** Opening SUPPLIED DATA block **

-- ==== Sys2Proof/Laws/PerInstr.lean ====
section
/-! SUPPORT. The family RoundTrip, instruction by instruction: the words the encoder gives a well-formed
instruction decode to that instruction, every operand with the value it had. -/

namespace Sys2Proof

set_option Elab.async false

/-- The words of a well-formed instruction decode to it (Chapter 2). -/
def Laws.RoundTrip.Statement (i : Instr) : Prop :=
  i.wf = true → ∀ x, encode i = some x → decodeWords (x % 2 ^ 32) (x / 2 ^ 32) = .ok i

theorem Laws.RoundTrip.of_fields {i : Instr} {fs : List (Nat × Nat)} (hf : i.fields = some fs)
    (hfit : fieldsFit fs = true)
    (hlen : widthOf fs = 32 ∨ (widthOf fs = 64 ∧ fld (pack fs) 26 6 = 0x3F))
    (hd : decRaw (pack fs) = some i) : Laws.RoundTrip.Statement i := by
  intro hw x hx
  rw [encode, hf] at hx
  cases hx
  exact decodeWords_pack hw hfit hlen hd

/-- A step of a unit has no word. -/
theorem Laws.RoundTrip.of_none {i : Instr} (hf : i.fields = none) : Laws.RoundTrip.Statement i := by
  intro _ x hx
  rw [encode, hf] at hx
  cases hx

** Closing SUPPLIED DATA block **

_AIM OF THE TASK:_ Your answer should be the lines from the one containing "intro hw x hx" through the end of the records, both included, output exactly and with nothing added.

_WRITTEN RESPONSE:_
  intro hw x hx
  rw [encode, hf] at hx
  cases hx
  exact decodeWords_pack hw hfit hlen hd

/-- A step of a unit has no word. -/
theorem Laws.RoundTrip.of_none {i : Instr} (hf : i.fields = none) : Laws.RoundTrip.Statement i := by
  intro _ x hx
  rw [encode, hf] at hx
  cases hx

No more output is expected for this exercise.